Material for this exercise Block Start
-- ==== Sys2Proof/Tests/Slice0.lean ====
section
/-! SUPPORT. Tests. Expected values come from the worked examples and vectors of 95_test_vectors.md (S and V numbers)
or are worked by hand from the rule named; encodings are written out from the field tables of 30_encoding.md. -/

namespace Sys2Proof.Tests
open Sys2Proof Sys2Proof.Machine

/-! ## Small states -/

/-- The state with registers of one set given values. -/
def withRegisters (s : State) (m : Mode) : List (Reg × Word) → State
  | [] => s
  | (r, v) :: rest => withRegisters (s.withRegs m ((s.regs m).store r v)) m rest

/-- The supervisor after reset with some registers. -/
def sup (rs : List (Reg × Word)) : State := withRegisters State.reset .supervisor rs

/-- User code at `0x00010000`; the supervisor will resume at `0x00000100`. -/
def usr (rs : List (Reg × Word)) : State :=
  withRegisters { sup [(.pc, 0x100)] with cur := .user } .user ((.pc, 0x00010000) :: rs)

/-- The state after a step, if it is a next state. -/
def after (o : Host.Outcome State Fault Refusal) : Option State :=
  match o with
  | .next t => some t
  | .fault _ => none
  | .refused _ => none

/-- Why a step was refused. -/
def whyRefused (o : Host.Outcome State Fault Refusal) : Option Refusal :=
  match o with
  | .refused r => some r
  | .next _ => none
  | .fault _ => none

/-- One step of the instruction of 32 bits `w` placed where it is fetched, and what `f` finds after it. -/
def run32 {α : Type} (s : State) (w : Nat) (f : State → α) : Option α :=
  (after (step (s.withFetchWord 32 w))).map f

/-- The same for an instruction of 16 bits, with a `NOP` in the second slot. -/
def run16 {α : Type} (s : State) (w : Nat) (f : State → α) : Option α :=
  (after (step (s.withFetchWord 16 w))).map f

/-- `Z C N V` of the supervisor. -/
def zcnv (t : State) : Bool × Bool × Bool × Bool :=
  ((t.flagsOf .supervisor).z, (t.flagsOf .supervisor).c, (t.flagsOf .supervisor).n, (t.flagsOf .supervisor).v)

/-- `Z` and `N` of the supervisor. -/
def zn (t : State) : Bool × Bool := ((t.flagsOf .supervisor).z, (t.flagsOf .supervisor).n)

/-- A register of the supervisor. -/
def sreg (r : Reg) (t : State) : Word := t.reg .supervisor r

/-! ## Well-formedness -/

/-- `0x0000` is `NOP` and nothing else (R158): `ADD R0, R0, R0` is no instruction. -/
theorem test_wellFormed_refuses_add_of_r0 : (Instr.add .r0 .r0 .r0).wellFormed = false := by decide

/-- Any other `ADD` is one. -/
theorem test_wellFormed_accepts_add : (Instr.add .r0 .r0 .r1).wellFormed = true := by decide

/-! ## Decoding: one word of each instruction, field by field -/

/-- S3: `0x0000`. -/
theorem test_decode_nop : decodeTableWord 16 0b0000_0000_0000_0000 = some (.nop) := by decide

/-- V1: `0x0123`. -/
theorem test_decode_add : decodeTableWord 16 0b0_000_0001_0010_0011 = some (.add .r1 .r2 .r3) := by decide

/-- V2: `0x1012`. -/
theorem test_decode_sub : decodeTableWord 16 0b0_001_0000_0001_0010 = some (.sub .r0 .r1 .r2) := by decide

/-- V3: `0x2456`. -/
theorem test_decode_lsh : decodeTableWord 16 0b0_010_0100_0101_0110 = some (.lsh .r4 .r5 .r6) := by decide

/-- V3: `0x3789`. -/
theorem test_decode_ash : decodeTableWord 16 0b0_011_0111_1000_1001 = some (.ash .r7 .r8 .r9) := by decide

/-- V4: `0x4ABC`. -/
theorem test_decode_and : decodeTableWord 16 0b0_100_1010_1011_1100 = some (.and .r10 .sr .lr) := by decide

/-- V4: `0x5DEF`. -/
theorem test_decode_or : decodeTableWord 16 0b0_101_1101_1110_1111 = some (.or .fp .sp .pc) := by decide

/-- V4: `0x6111`. -/
theorem test_decode_xor : decodeTableWord 16 0b0_110_0001_0001_0001 = some (.xor .r1 .r1 .r1) := by decide

/-- S8: `0x7CD0`. -/
theorem test_decode_cnd : decodeTableWord 16 0b0111_1100_1101_0000 = some (.cnd ⟨true, .ifLT⟩ ⟨true, .ifGE⟩ ⟨false, .always⟩) := by decide

/-- S2: `0x8048003F`. -/
theorem test_decode_addi : decodeTableWord 32 0b100_000_0001_0010_00000000000011_1111 = some (.addi .r1 .r2 3 ⟨true, .ifNC⟩) := by decide

/-- V2: `0x84460000`. -/
theorem test_decode_subi : decodeTableWord 32 0b100_001_0001_0001_10000000000000_0000 = some (.subi .r1 .r1 (-8192) ⟨false, .always⟩) := by decide

/-- V3: `0x884BFFC0`. -/
theorem test_decode_lshi : decodeTableWord 32 0b100_010_0001_0010_11111111111100_0000 = some (.lshi .r1 .r2 (-4) ⟨false, .always⟩) := by decide

/-- V3: `0x8C4BFE10`. -/
theorem test_decode_ashi : decodeTableWord 32 0b100_011_0001_0010_11111111100001_0000 = some (.ashi .r1 .r2 (-31) ⟨false, .always⟩) := by decide

/-- V4: `0x90144000`. -/
theorem test_decode_andi : decodeTableWord 32 0b100_100_0000_0101_00010000000000_0000 = some (.andi .r0 .r5 0x400 ⟨false, .always⟩) := by decide

/-- V4: `0x96EC0108`. -/
theorem test_decode_ori : decodeTableWord 32 0b100_101_1011_1011_00000000010000_1000 = some (.ori .sr .sr 0x10 ⟨true, .always⟩) := by decide

/-- V4: `0x984BFFF0`. -/
theorem test_decode_xori : decodeTableWord 32 0b100_110_0001_0010_11111111111111_0000 = some (.xori .r1 .r2 (-1) ⟨false, .always⟩) := by decide

/-- S6: `0x9C4626A0`. -/
theorem test_decode_ldh : decodeTableWord 32 0b100_111_0001_0001_10001001101010_0000 = some (.ldh .r1 .r1 0x226A ⟨false, .always⟩) := by decide

/-- V6: `0xA1FFFFF3`. -/
theorem test_decode_ldi : decodeTableWord 32 0b1010_0001_11111111111111111111_0011 = some (.ldi .r1 (-1) ⟨false, .ifNZ⟩) := by decide

/-- V9: `0xB0680000`. -/
theorem test_decode_mltu : decodeTableWord 32 0b1011_000_0011_0100_0000000000000_0000 = some (.mltu .r3 .r4 ⟨false, .always⟩) := by decide

/-- V9: `0xB2680004`. -/
theorem test_decode_mlts : decodeTableWord 32 0b1011_001_0011_0100_0000000000000_0100 = some (.mlts .r3 .r4 ⟨false, .ifLT⟩) := by decide

/-- V10: `0xB4A00000`. -/
theorem test_decode_divu : decodeTableWord 32 0b1011_010_0101_0000_0000000000000_0000 = some (.divu .r5 .r0 ⟨false, .always⟩) := by decide

/-- V10: `0xB6240000`. -/
theorem test_decode_divs : decodeTableWord 32 0b1011_011_0001_0010_0000000000000_0000 = some (.divs .r1 .r2 ⟨false, .always⟩) := by decide

/-- V13: `0xB8240003`. -/
theorem test_decode_mvsu : decodeTableWord 32 0b1011_100_0001_0010_0000000000000_0011 = some (.mvsu .r1 .r2 ⟨false, .ifNZ⟩) := by decide

/-- V13: `0xBBE20000`. -/
theorem test_decode_mvus : decodeTableWord 32 0b1011_101_1111_0001_0000000000000_0000 = some (.mvus .pc .r1 ⟨false, .always⟩) := by decide

/-- P5: `0xBC600000`. -/
theorem test_decode_mvhi : decodeTableWord 32 0b1011_110_0011_0000_0000000000000_0000 = some (.mvhi .r3 ⟨false, .always⟩) := by decide

/-- P5: `0xBF000000`. -/
theorem test_decode_mvlo : decodeTableWord 32 0b1011_111_1000_0000_0000000000000_0000 = some (.mvlo .r8 ⟨false, .always⟩) := by decide

/-- P3: `0xC1680080`. -/
theorem test_decode_lw : decodeTableWord 32 0b11_000_0010_1101_000000000001000_0000 = some (.lw .r2 .fp 8 ⟨false, .always⟩) := by decide

/-- V8: `0xC8900080`. -/
theorem test_decode_sw : decodeTableWord 32 0b11_001_0001_0010_000000000001000_0000 = some (.sw .r1 .r2 8 ⟨false, .always⟩) := by decide

/-- V8b: `0xD087FFE0`. -/
theorem test_decode_sh : decodeTableWord 32 0b11_010_0001_0000_111111111111110_0000 = some (.sh .r1 .r0 (-2) ⟨false, .always⟩) := by decide

/-- S10: `0xD887FFF0`. -/
theorem test_decode_sb : decodeTableWord 32 0b11_011_0001_0000_111111111111111_0000 = some (.sb .r1 .r0 (-1) ⟨false, .always⟩) := by decide

/-- V7: `0xE0900020`. -/
theorem test_decode_lhu : decodeTableWord 32 0b11_100_0001_0010_000000000000010_0000 = some (.lhu .r1 .r2 2 ⟨false, .always⟩) := by decide

/-- P2: `0xEB100020`. -/
theorem test_decode_lhs : decodeTableWord 32 0b11_101_0110_0010_000000000000010_0000 = some (.lhs .r6 .r2 2 ⟨false, .always⟩) := by decide

/-- V8b: `0xF087FFE0`. -/
theorem test_decode_lbu : decodeTableWord 32 0b11_110_0001_0000_111111111111110_0000 = some (.lbu .r1 .r0 (-2) ⟨false, .always⟩) := by decide

/-- V7: `0xF8900013`. -/
theorem test_decode_lbs : decodeTableWord 32 0b11_111_0001_0010_000000000000001_0011 = some (.lbs .r1 .r2 1 ⟨false, .ifNZ⟩) := by decide

/-- R106: bit 15 set in a halfword is illegal (V13). -/
theorem test_decode_illegal : decodeTableWord 16 0x8123 = none := by decide

/-- R105: the unused bits of the Misc formats are ignored. -/
theorem test_decode_unused_bits :
    decodeTableWord 32 0b1011_000_0011_0100_1111111111111_0000 = some (.mltu .r3 .r4 ⟨false, .always⟩) := by decide

/-- R93: the second halfword of the pair `0x0123 | 0x1012` is bits 31..16 under `PAIR_ORDER` = low_first. -/
theorem test_decode_second_slot :
    (decodeBytes .second [0x23, 0x01, 0x12, 0x10]).toOption = some (.sub .r0 .r1 .r2) := by decide

/-! ## One step of each instruction -/

/-- The memory of V7, with `R2` at its start. -/
def loads : State :=
  { sup [(.r2, 0x20000)] with
      mem := Memory.write (Memory.write [] 0x20000 0x01FF7F80 4) 0x20004 0xFFFE8000 4 }

/-- S3: no flag and no register changes; `pc` passes the pair. -/
theorem test_nop :
    run16 (sup [(.r1, 5)]) 0x0000 (fun t => (sreg .r1 t, zcnv t, t.pc)) =
      some (5, (false, false, false, false), 0x00010004) := by decide

/-- V1, row 3 with the operands swapped. -/
theorem test_add_wraps :
    run16 (sup [(.r2, 0xFFFFFFFF), (.r3, 1)]) 0x0123 (fun t => (sreg .r1 t, zcnv t)) =
      some (0, true, true, false, false) := by decide

/-- V1, row 5: carry and overflow of `0x80000000 + 0x80000000`. -/
theorem test_add_overflows :
    run16 (sup [(.r2, 0x80000000), (.r3, 0x80000000)]) 0x0123 (fun t => (sreg .r1 t, zcnv t)) =
      some (0, true, true, false, true) := by decide

/-- V2, row 3: `7 - 9`, the borrow in `C`; `R0` stays 0. -/
theorem test_sub_borrows :
    run16 (sup [(.r1, 7), (.r2, 9)]) 0x1012 (fun t => (sreg .r0 t, zcnv t)) =
      some (0, false, true, true, false) := by decide

/-- V2, row 5: `-2^31 - 1`. -/
theorem test_sub_overflows :
    run16 (sup [(.r1, 0x80000000), (.r2, 1)]) 0x1012 zcnv = some (false, false, false, true) := by decide

/-- V3: a count of -4 shifts right and fills with 0. -/
theorem test_lsh_right :
    run16 (sup [(.r5, 0x80000001), (.r6, 0xFFFFFFFC)]) 0x2456 (fun t => (sreg .r4 t, zn t)) =
      some (0x08000000, false, false) := by decide

/-- V3: a count of -4 copies the sign. -/
theorem test_ash_right :
    run16 (sup [(.r8, 0x80000001), (.r9, 0xFFFFFFFC)]) 0x3789 (fun t => (sreg .r7 t, zn t)) =
      some (0xF8000000, false, true) := by decide

/-- V3: a count of -100 (`SHIFT_LARGE` = mathematical). -/
theorem test_ash_large :
    run16 (sup [(.r8, 0x80000000), (.r9, 0xFFFFFF9C)]) 0x3789 (sreg .r7) = some 0xFFFFFFFF := by decide

/-- V4, row 1, `AND R1, R2, R3`. -/
theorem test_and :
    run16 (sup [(.r2, 0xF0F0F0F0), (.r3, 0x0FF00FF0)]) 0x4123 (sreg .r1) = some 0x00F000F0 := by decide

/-- V4, row 1, `OR R1, R2, R3`. -/
theorem test_or :
    run16 (sup [(.r2, 0xF0F0F0F0), (.r3, 0x0FF00FF0)]) 0x5123 (fun t => (sreg .r1 t, zn t)) =
      some (0xFFF0FFF0, false, true) := by decide

/-- V4: `XOR R1, R1, R1` clears. -/
theorem test_xor :
    run16 (sup [(.r1, 0x12345678)]) 0x6111 (fun t => (sreg .r1 t, zn t)) = some (0, true, false) := by decide

/-- S8: the queue of `CND ?LT*, ?GE*, -`. -/
theorem test_cnd :
    run16 (sup []) 0x7CD0 (fun t => t.cndq) =
      some [⟨true, .ifLT⟩, ⟨true, .ifGE⟩, ⟨false, .always⟩] := by decide

/-- V1: `ADDI R1, R1, -1` with `R1 = 1`. -/
theorem test_addi_minus_one :
    run32 (sup [(.r1, 1)]) 0x8047FFF0 (fun t => (sreg .r1 t, zcnv t)) = some (0, true, true, false, false) := by decide

/-- V5: `ADDI* R1, PC, 0` at `0x00010000`. -/
theorem test_addi_reads_the_next_pc :
    run32 (sup []) 0x807C0008 (sreg .r1) = some 0x00010004 := by decide

/-- V2: `SUBI R1, R1, 1` of 0. -/
theorem test_subi :
    run32 (sup []) 0x84440010 (fun t => (sreg .r1 t, zcnv t)) = some (0xFFFFFFFF, false, true, true, false) := by decide

/-- V3: `LSHI R1, R2, 31`. -/
theorem test_lshi :
    run32 (sup [(.r2, 1)]) 0x884801F0 (sreg .r1) = some 0x80000000 := by decide

/-- V3: `ASHI R1, R2, -31`. -/
theorem test_ashi :
    run32 (sup [(.r2, 0x80000000)]) 0x8C4BFE10 (sreg .r1) = some 0xFFFFFFFF := by decide

/-- V4: `ANDI R1, R2, -8192`. -/
theorem test_andi_sign_extends :
    run32 (sup [(.r2, 0x12345678)]) 0x904A0000 (sreg .r1) = some 0x12344000 := by decide

/-- V4: `ORI R1, R0, -8192`. -/
theorem test_ori :
    run32 (sup []) 0x94420000 (fun t => (sreg .r1 t, zn t)) = some (0xFFFFE000, false, true) := by decide

/-- V13: `ORI* SR, SR, 0x10`: the mode, the `PC` left behind, the `PC` that runs next. -/
theorem test_ori_enters_user_mode :
    run32 (sup []) 0x96EC0108 (fun t => (t.cur, sreg .pc t, t.pc)) = some (.user, 0x00010004, 0) := by decide

/-- V4: `XORI R1, R2, -1`. -/
theorem test_xori :
    run32 (sup [(.r2, 0x12345678)]) 0x984BFFF0 (sreg .r1) = some 0xEDCBA987 := by decide

/-- V13: `XORI* SR, SR, 0x10` in user mode. -/
theorem test_xori_calls_the_supervisor :
    run32 (usr []) 0x9AEC0108 (fun t => (t.cur, t.pc, t.reg .user .pc)) = some (.supervisor, 0x100, 0x00010004) := by decide

/-- S6, first row. -/
theorem test_ldh :
    run32 (sup [(.r1, 0x0003CDEF)]) 0x9C4626A0 (sreg .r1) = some 0x89ABCDEF := by decide

/-- V6: `LDI R1, -0x80000`. -/
theorem test_ldi_sign :
    run32 (sup []) 0xA1800000 (sreg .r1) = some 0xFFF80000 := by decide

/-- V6: `LDI PC, 0x10040`. -/
theorem test_ldi_jumps :
    run32 (sup []) 0xAF100400 (fun t => t.pc) = some 0x00010040 := by decide

/-- V9, row 3: `HI : LO`. -/
theorem test_mltu :
    run32 (sup [(.r1, 0xFFFFFFF9), (.r2, 3)]) 0xB0240000 (fun t => (t.hi, t.lo)) = some (2, 0xFFFFFFEB) := by decide

/-- V9, row 6. -/
theorem test_mlts :
    run32 (sup [(.r1, 0x80000000), (.r2, 0xFFFFFFFF)]) 0xB2240000 (fun t => (t.hi, t.lo)) =
      some (0, 0x80000000) := by decide

/-- V10, row 2: what will land after 11 instructions. -/
theorem test_divu :
    run32 (sup [(.r1, 0xFFFFFFF9), (.r2, 2)]) 0xB4240000 (fun t => t.div) = some (some ⟨0x7FFFFFFC, 1, 11⟩) := by decide

/-- V10: `DIVU R5, R0` in supervisor mode. -/
theorem test_divu_by_zero :
    run32 (sup []) 0xB4A00000 (fun t => (sreg .sr t, t.halted)) = some (0x20, true) := by decide

/-- V10, row 2: `-7 / 2`. -/
theorem test_divs_truncates :
    run32 (sup [(.r1, 0xFFFFFFF9), (.r2, 2)]) 0xB6240000 (fun t => t.div) =
      some (some ⟨0xFFFFFFFD, 0xFFFFFFFF, 11⟩) := by decide

/-- V10: `-2^31 / -1` has no event and no window. -/
theorem test_divs_overflow :
    run32 (sup [(.r1, 0x80000000), (.r2, 0xFFFFFFFF)]) 0xB6240000 (fun t => (t.div, t.halted)) =
      some (none, false) := by decide

/-- S5: `MVSU sR1, uR2`. -/
theorem test_mvsu :
    run32 (withRegisters (sup []) .user [(.r2, 7)]) 0xB8240000 (sreg .r1) = some 7 := by decide

/-- V13: `MVSU R1, R2` in user mode: the user `SR` reads `0x50`. -/
theorem test_mvsu_in_user_mode :
    run32 (usr [(.r2, 7)]) 0xB8240000 (fun t => (t.cur, t.reg .user .sr, t.reg .user .r1)) =
      some (.supervisor, 0x50, 0) := by decide

/-- S5: `MVUS uR1, sR2`. -/
theorem test_mvus :
    run32 (sup [(.r2, 7)]) 0xBA240000 (fun t => (t.reg .user .r1, sreg .r1 t)) = some (7, 0) := by decide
Material for this exercise Block End
#### [Directions for this task]
Each line above that contains the word "flagsOf" should be returned.

#### [Your response]
  ((t.flagsOf .supervisor).z, (t.flagsOf .supervisor).c, (t.flagsOf .supervisor).n, (t.flagsOf .supervisor).v)
def zn (t : State) : Bool × Bool := ((t.flagsOf .supervisor).z, (t.flagsOf .supervisor).n)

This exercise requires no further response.